= AIM OF THE EXERCISE =
Filter these records by the string "ends", copying each line that holds it.

= Saved data entries =
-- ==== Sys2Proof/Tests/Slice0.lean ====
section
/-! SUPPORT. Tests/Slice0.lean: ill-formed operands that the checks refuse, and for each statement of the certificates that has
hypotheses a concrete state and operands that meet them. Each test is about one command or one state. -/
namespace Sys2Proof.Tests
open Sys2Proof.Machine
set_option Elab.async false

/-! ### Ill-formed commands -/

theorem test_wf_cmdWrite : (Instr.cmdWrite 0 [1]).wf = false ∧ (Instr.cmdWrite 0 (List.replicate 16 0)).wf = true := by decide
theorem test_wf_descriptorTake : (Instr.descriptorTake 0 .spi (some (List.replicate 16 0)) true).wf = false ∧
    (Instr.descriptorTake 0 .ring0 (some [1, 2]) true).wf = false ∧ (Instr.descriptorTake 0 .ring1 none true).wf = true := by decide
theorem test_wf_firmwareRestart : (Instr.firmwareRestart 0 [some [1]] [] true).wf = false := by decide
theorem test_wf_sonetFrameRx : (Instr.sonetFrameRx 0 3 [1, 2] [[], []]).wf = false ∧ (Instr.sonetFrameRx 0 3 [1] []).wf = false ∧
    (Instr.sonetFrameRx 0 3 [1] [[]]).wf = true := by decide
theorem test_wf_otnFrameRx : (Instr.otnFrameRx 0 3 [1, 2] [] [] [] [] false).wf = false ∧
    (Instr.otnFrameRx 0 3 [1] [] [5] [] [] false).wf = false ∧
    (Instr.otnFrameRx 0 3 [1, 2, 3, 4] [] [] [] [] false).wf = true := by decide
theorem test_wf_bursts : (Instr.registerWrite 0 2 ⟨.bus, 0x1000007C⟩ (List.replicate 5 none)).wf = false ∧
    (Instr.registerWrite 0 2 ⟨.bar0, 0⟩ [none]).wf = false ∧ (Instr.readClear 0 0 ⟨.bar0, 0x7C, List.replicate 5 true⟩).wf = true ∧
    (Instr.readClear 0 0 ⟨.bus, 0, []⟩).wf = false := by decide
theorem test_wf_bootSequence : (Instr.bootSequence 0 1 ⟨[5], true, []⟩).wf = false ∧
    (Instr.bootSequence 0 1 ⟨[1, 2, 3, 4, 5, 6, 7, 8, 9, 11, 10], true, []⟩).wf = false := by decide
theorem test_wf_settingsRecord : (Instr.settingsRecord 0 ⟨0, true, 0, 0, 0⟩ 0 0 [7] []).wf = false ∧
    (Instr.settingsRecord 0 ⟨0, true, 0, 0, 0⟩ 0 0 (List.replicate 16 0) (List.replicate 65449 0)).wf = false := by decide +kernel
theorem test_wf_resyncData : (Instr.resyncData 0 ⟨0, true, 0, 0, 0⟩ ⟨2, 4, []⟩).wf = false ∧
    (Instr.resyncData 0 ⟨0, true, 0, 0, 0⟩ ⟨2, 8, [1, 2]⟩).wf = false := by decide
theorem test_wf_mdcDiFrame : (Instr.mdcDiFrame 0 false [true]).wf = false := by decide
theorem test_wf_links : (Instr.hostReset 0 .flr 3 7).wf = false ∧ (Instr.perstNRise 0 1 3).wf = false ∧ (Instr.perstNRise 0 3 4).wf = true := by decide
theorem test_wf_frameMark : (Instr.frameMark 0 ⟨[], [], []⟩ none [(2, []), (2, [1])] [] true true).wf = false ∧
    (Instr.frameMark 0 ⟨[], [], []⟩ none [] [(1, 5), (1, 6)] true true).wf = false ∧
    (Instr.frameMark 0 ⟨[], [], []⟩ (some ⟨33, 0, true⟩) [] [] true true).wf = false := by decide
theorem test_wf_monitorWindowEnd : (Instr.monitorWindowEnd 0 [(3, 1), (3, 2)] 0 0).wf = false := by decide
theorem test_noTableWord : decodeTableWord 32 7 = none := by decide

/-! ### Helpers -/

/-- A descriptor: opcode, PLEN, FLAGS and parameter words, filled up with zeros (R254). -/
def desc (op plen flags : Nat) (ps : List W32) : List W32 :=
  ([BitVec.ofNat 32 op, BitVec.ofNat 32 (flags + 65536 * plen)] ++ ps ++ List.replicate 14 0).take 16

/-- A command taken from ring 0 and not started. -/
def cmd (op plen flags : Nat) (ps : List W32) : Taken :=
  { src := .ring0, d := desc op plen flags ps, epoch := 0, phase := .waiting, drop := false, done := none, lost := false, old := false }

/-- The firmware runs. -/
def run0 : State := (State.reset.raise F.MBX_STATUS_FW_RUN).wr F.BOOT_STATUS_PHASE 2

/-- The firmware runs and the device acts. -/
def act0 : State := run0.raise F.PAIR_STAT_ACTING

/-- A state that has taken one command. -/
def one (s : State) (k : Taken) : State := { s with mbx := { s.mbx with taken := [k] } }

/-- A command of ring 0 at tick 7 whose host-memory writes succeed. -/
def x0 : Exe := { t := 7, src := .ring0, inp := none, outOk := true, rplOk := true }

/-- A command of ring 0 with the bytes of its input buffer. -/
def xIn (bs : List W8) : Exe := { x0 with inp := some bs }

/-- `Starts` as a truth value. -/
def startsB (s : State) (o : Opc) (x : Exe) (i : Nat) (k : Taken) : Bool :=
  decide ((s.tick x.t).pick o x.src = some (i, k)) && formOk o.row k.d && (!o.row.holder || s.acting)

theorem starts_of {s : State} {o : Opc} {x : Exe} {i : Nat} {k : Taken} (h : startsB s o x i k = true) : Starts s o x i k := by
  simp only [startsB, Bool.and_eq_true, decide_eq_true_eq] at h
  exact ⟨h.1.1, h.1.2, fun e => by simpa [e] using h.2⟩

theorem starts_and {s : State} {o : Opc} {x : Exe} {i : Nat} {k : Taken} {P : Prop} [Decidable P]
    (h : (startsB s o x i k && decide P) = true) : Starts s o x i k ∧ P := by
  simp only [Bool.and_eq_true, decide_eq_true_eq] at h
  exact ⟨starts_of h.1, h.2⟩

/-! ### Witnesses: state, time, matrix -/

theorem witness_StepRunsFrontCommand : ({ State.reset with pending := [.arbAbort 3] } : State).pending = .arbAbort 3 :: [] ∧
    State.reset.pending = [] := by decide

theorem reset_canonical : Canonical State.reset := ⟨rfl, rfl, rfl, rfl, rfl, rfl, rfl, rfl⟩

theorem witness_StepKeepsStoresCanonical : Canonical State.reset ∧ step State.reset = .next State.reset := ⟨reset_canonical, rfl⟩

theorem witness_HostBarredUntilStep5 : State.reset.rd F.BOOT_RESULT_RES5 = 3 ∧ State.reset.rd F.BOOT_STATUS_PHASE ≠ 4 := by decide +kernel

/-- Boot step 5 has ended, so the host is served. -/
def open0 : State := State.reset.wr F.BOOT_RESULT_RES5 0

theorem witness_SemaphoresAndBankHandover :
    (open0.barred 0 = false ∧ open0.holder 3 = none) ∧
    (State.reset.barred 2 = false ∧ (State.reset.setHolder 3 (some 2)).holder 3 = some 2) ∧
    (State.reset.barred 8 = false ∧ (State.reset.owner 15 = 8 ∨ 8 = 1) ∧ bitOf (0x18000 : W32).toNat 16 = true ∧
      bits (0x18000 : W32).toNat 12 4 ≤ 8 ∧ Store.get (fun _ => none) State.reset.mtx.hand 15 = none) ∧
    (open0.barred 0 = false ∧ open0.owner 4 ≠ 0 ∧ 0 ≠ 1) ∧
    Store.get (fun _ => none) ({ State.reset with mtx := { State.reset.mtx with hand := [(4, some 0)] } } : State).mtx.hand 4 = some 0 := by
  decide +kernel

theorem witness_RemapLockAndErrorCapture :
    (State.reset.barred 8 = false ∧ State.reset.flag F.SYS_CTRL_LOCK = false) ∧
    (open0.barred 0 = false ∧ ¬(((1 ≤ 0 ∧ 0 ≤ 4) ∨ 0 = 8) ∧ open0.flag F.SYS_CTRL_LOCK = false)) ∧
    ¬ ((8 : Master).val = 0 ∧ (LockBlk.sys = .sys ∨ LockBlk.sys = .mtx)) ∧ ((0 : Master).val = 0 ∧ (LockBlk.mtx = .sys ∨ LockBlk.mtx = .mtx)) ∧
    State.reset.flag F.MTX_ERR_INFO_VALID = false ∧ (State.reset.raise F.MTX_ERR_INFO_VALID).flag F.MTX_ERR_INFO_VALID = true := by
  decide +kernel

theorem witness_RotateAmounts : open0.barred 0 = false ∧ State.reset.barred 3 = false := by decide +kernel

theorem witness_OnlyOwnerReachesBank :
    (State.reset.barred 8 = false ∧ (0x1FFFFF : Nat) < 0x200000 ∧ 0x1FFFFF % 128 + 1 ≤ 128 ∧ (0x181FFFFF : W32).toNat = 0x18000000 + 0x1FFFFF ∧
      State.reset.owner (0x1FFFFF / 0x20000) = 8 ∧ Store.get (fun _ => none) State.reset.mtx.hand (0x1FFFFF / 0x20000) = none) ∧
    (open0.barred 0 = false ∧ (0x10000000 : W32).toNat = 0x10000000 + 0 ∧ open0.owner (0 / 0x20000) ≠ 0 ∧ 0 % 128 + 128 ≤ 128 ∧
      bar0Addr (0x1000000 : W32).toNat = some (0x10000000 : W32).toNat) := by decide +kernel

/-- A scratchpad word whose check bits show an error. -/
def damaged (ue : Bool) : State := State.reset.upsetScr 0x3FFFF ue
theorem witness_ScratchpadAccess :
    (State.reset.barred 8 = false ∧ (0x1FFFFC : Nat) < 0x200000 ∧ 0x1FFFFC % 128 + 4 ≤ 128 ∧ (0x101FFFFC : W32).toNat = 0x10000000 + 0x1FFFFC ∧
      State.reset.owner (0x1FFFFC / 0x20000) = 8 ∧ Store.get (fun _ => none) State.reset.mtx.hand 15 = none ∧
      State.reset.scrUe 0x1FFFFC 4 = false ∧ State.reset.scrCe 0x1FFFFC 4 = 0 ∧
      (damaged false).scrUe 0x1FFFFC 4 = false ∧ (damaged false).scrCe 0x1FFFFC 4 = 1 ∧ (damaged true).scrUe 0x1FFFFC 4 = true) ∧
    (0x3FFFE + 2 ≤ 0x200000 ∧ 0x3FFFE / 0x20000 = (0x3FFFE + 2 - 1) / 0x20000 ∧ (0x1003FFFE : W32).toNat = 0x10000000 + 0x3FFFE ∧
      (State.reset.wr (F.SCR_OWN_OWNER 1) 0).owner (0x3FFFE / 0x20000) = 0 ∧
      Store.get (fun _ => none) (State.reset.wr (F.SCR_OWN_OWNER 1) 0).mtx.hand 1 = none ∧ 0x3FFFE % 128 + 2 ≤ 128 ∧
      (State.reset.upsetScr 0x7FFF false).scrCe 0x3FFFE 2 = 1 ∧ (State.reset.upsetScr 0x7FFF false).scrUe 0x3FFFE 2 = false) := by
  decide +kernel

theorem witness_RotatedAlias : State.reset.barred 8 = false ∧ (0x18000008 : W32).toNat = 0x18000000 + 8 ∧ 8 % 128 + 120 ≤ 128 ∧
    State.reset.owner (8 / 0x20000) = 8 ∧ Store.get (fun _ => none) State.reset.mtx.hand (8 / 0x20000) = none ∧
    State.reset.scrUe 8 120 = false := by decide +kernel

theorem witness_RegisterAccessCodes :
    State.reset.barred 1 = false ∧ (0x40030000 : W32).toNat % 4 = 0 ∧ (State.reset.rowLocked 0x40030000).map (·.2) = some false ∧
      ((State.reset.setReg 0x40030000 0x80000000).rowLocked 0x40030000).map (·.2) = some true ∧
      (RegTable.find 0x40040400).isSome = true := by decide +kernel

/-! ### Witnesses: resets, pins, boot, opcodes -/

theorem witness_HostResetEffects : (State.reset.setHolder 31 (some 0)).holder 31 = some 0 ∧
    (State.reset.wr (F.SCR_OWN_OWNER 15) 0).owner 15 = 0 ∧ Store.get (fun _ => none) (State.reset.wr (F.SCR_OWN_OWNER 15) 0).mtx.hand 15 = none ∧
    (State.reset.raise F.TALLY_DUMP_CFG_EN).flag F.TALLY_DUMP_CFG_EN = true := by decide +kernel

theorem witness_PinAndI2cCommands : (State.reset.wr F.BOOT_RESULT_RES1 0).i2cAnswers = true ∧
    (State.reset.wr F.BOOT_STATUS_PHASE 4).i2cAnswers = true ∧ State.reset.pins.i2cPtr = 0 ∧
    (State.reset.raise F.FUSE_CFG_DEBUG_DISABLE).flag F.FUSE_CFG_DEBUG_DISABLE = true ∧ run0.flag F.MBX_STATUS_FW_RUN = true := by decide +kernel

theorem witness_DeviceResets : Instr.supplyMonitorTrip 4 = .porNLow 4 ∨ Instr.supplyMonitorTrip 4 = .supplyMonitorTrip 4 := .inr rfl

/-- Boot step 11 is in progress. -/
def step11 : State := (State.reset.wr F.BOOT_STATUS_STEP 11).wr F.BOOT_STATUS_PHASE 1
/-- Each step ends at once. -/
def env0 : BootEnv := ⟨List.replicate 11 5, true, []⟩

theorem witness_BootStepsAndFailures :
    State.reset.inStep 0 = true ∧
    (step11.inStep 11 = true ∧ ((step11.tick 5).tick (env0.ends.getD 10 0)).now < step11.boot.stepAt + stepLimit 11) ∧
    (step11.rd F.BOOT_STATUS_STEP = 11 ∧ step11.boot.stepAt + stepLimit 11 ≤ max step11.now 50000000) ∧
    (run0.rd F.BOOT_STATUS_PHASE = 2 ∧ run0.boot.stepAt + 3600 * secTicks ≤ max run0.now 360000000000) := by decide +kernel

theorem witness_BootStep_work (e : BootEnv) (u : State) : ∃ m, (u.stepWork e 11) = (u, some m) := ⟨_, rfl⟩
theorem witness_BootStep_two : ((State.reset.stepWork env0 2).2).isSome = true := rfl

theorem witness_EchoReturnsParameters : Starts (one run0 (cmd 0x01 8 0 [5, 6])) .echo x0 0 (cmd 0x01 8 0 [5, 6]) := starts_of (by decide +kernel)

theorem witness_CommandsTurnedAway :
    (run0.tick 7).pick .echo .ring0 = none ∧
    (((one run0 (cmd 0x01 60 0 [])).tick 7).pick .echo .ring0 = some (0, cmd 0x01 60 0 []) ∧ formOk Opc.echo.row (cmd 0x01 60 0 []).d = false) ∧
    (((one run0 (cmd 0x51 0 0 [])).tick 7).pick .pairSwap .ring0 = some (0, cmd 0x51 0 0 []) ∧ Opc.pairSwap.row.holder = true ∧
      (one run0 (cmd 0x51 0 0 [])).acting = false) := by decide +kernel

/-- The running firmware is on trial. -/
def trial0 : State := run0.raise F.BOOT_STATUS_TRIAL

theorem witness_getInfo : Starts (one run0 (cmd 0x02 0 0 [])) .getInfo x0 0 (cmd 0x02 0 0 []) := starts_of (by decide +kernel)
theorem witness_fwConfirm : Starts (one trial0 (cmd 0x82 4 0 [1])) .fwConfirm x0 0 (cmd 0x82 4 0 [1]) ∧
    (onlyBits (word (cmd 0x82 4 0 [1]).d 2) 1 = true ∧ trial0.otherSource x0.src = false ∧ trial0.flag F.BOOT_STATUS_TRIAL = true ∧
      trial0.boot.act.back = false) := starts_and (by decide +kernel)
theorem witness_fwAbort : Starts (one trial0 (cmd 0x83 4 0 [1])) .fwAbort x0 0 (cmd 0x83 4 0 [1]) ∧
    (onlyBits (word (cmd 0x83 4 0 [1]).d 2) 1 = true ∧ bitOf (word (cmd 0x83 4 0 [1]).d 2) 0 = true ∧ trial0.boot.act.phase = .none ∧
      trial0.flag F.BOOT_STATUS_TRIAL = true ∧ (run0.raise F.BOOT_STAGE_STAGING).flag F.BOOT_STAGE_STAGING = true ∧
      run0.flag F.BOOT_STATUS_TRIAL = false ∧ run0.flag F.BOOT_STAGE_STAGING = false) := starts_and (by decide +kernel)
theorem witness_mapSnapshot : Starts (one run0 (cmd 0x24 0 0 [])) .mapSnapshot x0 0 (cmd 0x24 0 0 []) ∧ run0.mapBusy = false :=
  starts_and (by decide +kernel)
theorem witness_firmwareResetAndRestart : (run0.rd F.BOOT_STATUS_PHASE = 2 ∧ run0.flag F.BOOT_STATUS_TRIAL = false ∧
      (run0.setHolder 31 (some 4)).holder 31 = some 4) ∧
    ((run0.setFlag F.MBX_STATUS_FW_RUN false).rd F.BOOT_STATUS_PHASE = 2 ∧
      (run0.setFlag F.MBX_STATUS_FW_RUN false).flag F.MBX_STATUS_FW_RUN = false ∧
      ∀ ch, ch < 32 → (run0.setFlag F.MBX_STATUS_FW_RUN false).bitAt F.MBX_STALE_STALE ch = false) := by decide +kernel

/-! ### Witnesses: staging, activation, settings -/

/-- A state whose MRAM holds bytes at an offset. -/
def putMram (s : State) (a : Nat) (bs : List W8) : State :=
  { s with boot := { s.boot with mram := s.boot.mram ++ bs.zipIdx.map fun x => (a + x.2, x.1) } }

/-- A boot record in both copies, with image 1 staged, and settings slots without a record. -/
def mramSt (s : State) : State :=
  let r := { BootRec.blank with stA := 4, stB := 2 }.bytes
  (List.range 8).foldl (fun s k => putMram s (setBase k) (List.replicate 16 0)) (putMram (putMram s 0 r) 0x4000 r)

= YOUR RESPONSE =
/-- Each step ends at once. -/
    (step11.inStep 11 = true ∧ ((step11.tick 5).tick (env0.ends.getD 10 0)).now < step11.boot.stepAt + stepLimit 11) ∧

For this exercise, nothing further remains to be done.